■ Stored data:
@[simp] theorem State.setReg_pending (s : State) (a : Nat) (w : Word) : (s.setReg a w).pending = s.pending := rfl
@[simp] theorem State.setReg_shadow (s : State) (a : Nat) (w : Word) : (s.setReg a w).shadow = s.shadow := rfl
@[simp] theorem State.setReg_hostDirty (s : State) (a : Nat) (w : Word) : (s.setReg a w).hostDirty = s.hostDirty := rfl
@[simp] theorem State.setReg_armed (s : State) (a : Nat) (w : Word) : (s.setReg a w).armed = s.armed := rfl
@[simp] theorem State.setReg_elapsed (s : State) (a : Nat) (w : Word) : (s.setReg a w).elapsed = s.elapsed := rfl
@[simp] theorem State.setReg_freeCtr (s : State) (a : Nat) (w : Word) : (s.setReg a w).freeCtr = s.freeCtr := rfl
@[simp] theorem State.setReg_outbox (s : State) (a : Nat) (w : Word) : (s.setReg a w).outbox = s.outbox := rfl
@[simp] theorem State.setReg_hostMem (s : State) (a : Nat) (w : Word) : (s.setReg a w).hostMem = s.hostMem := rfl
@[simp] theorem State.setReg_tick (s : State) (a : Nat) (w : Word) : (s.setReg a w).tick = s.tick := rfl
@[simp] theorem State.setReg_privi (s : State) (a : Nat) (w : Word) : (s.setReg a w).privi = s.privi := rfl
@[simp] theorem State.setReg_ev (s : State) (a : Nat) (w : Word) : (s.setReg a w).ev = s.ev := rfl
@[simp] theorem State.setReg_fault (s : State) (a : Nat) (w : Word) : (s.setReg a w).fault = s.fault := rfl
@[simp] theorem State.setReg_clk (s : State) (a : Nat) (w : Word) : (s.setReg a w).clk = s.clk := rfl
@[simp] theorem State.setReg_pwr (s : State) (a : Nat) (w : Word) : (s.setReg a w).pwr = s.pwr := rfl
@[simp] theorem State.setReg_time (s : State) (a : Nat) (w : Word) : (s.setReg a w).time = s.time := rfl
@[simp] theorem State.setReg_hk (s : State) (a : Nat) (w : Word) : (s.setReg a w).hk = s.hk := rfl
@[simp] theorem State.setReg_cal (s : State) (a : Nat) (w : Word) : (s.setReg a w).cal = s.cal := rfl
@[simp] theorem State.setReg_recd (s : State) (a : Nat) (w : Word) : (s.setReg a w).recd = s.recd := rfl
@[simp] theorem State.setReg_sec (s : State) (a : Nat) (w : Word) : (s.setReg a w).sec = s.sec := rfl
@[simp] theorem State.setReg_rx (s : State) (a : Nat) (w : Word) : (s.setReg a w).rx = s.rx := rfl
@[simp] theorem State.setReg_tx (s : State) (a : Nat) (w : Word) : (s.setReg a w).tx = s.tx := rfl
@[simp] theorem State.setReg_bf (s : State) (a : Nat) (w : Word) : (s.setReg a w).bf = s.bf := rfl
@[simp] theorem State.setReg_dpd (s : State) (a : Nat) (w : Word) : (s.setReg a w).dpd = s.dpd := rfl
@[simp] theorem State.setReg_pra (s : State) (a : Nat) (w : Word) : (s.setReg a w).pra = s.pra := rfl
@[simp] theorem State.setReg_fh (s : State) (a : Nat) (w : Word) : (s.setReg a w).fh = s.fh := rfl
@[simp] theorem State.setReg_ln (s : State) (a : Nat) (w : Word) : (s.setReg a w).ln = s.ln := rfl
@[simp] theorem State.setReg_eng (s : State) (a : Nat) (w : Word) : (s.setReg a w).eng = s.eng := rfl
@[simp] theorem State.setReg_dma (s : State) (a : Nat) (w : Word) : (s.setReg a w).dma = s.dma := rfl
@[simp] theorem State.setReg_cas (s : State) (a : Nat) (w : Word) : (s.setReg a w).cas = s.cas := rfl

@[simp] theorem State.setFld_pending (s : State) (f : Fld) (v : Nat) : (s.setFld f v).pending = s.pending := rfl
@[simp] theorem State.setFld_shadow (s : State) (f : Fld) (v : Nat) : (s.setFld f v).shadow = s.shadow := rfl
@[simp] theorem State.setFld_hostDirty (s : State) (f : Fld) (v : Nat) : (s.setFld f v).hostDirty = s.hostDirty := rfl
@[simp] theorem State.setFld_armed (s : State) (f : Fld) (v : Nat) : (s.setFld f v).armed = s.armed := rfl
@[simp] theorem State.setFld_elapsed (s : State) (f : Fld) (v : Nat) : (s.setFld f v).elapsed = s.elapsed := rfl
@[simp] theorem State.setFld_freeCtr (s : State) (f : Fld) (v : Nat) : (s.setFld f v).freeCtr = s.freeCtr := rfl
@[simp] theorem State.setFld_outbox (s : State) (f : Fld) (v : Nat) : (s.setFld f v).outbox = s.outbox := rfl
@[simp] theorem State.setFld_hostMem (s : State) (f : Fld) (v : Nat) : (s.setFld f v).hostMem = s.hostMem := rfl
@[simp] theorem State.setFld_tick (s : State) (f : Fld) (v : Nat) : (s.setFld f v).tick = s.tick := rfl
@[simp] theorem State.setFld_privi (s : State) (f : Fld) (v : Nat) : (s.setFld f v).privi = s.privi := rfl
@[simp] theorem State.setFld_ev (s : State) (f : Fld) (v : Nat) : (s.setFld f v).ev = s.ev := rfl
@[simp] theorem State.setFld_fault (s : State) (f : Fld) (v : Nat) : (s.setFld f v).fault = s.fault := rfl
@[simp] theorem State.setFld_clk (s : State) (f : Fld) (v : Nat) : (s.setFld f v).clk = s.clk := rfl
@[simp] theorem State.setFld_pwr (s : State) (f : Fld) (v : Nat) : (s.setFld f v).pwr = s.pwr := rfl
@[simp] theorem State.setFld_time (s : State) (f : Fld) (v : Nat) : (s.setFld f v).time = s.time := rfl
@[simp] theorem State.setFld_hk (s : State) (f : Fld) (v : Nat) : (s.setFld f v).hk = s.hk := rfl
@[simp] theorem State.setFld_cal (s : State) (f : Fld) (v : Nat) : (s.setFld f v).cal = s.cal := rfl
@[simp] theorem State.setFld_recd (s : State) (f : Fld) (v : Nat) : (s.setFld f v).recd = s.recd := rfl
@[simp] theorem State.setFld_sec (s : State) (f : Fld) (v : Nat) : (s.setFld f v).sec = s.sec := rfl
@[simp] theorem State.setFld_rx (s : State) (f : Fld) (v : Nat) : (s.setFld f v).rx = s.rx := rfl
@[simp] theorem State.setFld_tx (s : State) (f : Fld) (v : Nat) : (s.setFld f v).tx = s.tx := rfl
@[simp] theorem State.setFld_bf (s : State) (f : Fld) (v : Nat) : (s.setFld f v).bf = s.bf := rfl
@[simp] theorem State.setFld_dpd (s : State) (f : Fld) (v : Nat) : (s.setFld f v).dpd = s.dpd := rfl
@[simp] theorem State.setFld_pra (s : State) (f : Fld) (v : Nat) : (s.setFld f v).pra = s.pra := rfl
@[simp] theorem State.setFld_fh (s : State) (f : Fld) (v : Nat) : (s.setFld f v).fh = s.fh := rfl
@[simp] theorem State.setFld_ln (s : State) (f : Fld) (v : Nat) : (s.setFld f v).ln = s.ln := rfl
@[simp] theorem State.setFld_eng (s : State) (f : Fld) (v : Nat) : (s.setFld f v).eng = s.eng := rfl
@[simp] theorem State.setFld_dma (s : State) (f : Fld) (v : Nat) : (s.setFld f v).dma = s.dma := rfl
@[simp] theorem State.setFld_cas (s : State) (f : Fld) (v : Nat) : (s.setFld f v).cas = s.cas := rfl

* * *

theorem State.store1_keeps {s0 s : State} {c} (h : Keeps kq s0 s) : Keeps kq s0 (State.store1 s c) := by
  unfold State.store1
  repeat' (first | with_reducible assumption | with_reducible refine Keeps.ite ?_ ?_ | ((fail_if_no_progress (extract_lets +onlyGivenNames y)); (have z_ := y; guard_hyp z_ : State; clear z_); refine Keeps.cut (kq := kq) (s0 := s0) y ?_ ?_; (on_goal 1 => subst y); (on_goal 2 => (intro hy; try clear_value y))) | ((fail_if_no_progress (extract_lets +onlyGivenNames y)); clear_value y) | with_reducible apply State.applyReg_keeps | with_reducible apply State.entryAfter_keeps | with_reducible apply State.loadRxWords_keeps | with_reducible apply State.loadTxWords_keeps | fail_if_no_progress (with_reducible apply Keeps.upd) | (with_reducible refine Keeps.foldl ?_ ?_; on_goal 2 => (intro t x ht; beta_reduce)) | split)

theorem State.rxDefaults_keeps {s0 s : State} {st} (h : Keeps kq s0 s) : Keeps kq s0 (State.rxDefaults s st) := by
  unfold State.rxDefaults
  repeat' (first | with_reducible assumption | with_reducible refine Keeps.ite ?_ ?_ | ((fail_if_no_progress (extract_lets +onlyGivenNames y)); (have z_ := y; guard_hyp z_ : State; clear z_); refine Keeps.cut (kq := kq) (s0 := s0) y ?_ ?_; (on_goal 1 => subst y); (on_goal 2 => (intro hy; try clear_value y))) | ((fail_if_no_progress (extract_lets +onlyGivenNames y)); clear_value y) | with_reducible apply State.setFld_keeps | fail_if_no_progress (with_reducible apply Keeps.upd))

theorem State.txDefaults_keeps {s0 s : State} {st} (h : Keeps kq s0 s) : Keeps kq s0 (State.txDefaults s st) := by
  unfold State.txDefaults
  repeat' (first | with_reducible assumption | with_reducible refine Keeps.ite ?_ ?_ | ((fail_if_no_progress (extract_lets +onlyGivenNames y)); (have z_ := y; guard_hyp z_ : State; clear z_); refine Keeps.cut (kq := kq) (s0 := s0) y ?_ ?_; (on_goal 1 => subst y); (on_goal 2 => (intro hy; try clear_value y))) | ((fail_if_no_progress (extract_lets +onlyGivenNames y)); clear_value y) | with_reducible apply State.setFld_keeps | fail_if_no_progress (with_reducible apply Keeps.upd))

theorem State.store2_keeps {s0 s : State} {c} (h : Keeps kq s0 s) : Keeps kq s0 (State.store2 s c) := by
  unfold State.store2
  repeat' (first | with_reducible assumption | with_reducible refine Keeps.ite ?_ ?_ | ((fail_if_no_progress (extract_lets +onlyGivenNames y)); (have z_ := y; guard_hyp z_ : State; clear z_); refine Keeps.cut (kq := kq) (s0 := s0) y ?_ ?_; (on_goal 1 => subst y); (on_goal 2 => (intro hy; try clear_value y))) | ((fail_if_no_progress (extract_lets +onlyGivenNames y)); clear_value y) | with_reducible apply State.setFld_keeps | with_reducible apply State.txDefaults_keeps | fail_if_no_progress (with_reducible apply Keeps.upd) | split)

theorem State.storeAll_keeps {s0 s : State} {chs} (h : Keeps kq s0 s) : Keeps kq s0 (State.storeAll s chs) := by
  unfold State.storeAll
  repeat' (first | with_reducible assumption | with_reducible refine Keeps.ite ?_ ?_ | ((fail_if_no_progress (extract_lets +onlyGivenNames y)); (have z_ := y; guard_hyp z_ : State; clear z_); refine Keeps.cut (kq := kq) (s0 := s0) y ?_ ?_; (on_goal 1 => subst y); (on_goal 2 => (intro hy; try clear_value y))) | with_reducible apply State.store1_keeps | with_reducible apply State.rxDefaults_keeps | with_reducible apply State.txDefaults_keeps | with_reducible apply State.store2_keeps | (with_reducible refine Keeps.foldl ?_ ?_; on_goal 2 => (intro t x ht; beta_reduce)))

--

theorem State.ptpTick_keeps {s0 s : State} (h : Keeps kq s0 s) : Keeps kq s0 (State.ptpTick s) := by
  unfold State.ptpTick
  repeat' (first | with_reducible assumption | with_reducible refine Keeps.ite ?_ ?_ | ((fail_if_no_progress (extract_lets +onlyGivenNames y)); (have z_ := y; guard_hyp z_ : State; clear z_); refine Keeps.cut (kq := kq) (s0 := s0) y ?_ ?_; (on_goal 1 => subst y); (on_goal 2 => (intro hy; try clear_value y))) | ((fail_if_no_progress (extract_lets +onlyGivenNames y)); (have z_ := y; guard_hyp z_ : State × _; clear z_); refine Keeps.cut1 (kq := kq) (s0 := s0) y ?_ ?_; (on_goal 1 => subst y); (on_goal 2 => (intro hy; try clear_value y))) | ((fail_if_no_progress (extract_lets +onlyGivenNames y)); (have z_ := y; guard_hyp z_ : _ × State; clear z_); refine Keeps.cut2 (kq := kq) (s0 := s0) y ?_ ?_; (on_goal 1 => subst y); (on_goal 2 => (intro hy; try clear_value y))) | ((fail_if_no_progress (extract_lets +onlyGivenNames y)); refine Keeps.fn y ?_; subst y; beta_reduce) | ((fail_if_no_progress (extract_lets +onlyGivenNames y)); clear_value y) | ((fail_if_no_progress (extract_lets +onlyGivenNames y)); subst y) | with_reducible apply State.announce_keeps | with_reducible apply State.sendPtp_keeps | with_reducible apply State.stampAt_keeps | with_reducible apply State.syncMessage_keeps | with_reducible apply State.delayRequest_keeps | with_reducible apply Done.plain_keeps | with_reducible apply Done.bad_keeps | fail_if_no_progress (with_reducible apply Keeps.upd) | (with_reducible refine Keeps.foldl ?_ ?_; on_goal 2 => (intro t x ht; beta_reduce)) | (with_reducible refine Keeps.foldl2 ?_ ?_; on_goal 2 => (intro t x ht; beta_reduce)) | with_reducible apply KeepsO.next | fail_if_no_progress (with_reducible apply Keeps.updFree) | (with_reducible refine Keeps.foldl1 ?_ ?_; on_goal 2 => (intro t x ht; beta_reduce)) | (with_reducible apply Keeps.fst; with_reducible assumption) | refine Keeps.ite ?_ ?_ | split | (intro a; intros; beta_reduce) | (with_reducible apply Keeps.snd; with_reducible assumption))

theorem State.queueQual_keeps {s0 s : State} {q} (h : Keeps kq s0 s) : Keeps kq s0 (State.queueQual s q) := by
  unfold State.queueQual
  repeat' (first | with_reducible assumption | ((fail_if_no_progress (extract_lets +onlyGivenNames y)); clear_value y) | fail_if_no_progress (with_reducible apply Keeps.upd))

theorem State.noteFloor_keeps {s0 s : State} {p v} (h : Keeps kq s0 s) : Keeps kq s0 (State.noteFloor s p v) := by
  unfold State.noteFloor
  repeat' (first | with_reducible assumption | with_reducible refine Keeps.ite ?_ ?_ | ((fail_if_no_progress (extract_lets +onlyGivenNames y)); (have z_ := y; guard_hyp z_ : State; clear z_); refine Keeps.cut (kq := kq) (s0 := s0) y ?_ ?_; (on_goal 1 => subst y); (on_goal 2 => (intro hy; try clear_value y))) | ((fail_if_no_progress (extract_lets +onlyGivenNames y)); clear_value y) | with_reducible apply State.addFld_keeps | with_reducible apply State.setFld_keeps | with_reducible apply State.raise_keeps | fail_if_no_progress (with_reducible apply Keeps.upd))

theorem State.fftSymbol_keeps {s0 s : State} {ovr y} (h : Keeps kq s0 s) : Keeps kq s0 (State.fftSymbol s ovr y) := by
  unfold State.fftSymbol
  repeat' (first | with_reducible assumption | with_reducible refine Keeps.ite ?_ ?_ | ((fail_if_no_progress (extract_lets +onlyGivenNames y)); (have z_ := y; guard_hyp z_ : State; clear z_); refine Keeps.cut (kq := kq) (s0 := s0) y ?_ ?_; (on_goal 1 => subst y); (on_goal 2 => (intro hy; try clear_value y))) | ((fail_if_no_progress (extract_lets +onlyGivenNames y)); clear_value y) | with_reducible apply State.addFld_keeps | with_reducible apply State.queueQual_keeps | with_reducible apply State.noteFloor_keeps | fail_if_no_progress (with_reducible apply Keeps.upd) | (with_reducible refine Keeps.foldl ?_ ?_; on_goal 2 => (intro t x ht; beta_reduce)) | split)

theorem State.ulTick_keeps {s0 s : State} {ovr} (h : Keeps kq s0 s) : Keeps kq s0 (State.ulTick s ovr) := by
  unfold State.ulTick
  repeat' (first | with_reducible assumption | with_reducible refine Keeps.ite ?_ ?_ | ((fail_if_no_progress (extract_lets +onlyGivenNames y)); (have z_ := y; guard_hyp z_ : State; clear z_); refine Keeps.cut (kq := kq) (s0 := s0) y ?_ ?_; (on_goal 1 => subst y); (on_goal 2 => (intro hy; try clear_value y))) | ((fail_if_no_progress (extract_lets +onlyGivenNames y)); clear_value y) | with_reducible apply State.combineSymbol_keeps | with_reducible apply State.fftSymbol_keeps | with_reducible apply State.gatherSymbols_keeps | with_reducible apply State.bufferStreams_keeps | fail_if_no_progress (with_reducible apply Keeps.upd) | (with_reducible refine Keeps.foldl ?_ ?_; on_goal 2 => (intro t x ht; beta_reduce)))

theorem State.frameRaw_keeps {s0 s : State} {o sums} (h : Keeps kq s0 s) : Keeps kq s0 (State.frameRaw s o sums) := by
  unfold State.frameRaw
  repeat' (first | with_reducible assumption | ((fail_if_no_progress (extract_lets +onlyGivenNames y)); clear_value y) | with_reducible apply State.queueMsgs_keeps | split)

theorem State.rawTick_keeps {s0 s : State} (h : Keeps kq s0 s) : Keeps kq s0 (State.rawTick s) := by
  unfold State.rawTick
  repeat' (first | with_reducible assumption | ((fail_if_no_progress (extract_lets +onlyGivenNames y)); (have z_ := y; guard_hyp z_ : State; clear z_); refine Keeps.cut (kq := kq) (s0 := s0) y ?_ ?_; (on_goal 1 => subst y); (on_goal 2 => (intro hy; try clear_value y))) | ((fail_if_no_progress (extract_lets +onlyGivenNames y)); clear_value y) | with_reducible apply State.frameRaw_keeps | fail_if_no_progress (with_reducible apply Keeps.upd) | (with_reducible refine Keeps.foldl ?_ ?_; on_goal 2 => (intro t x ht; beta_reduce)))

■ TASK ITEM:
Task for the records above: copy every line in which the word "ulTick" occurs.

■ OUTPUT OF THE TASK:
theorem State.ulTick_keeps {s0 s : State} {ovr} (h : Keeps kq s0 s) : Keeps kq s0 (State.ulTick s ovr) := by
  unfold State.ulTick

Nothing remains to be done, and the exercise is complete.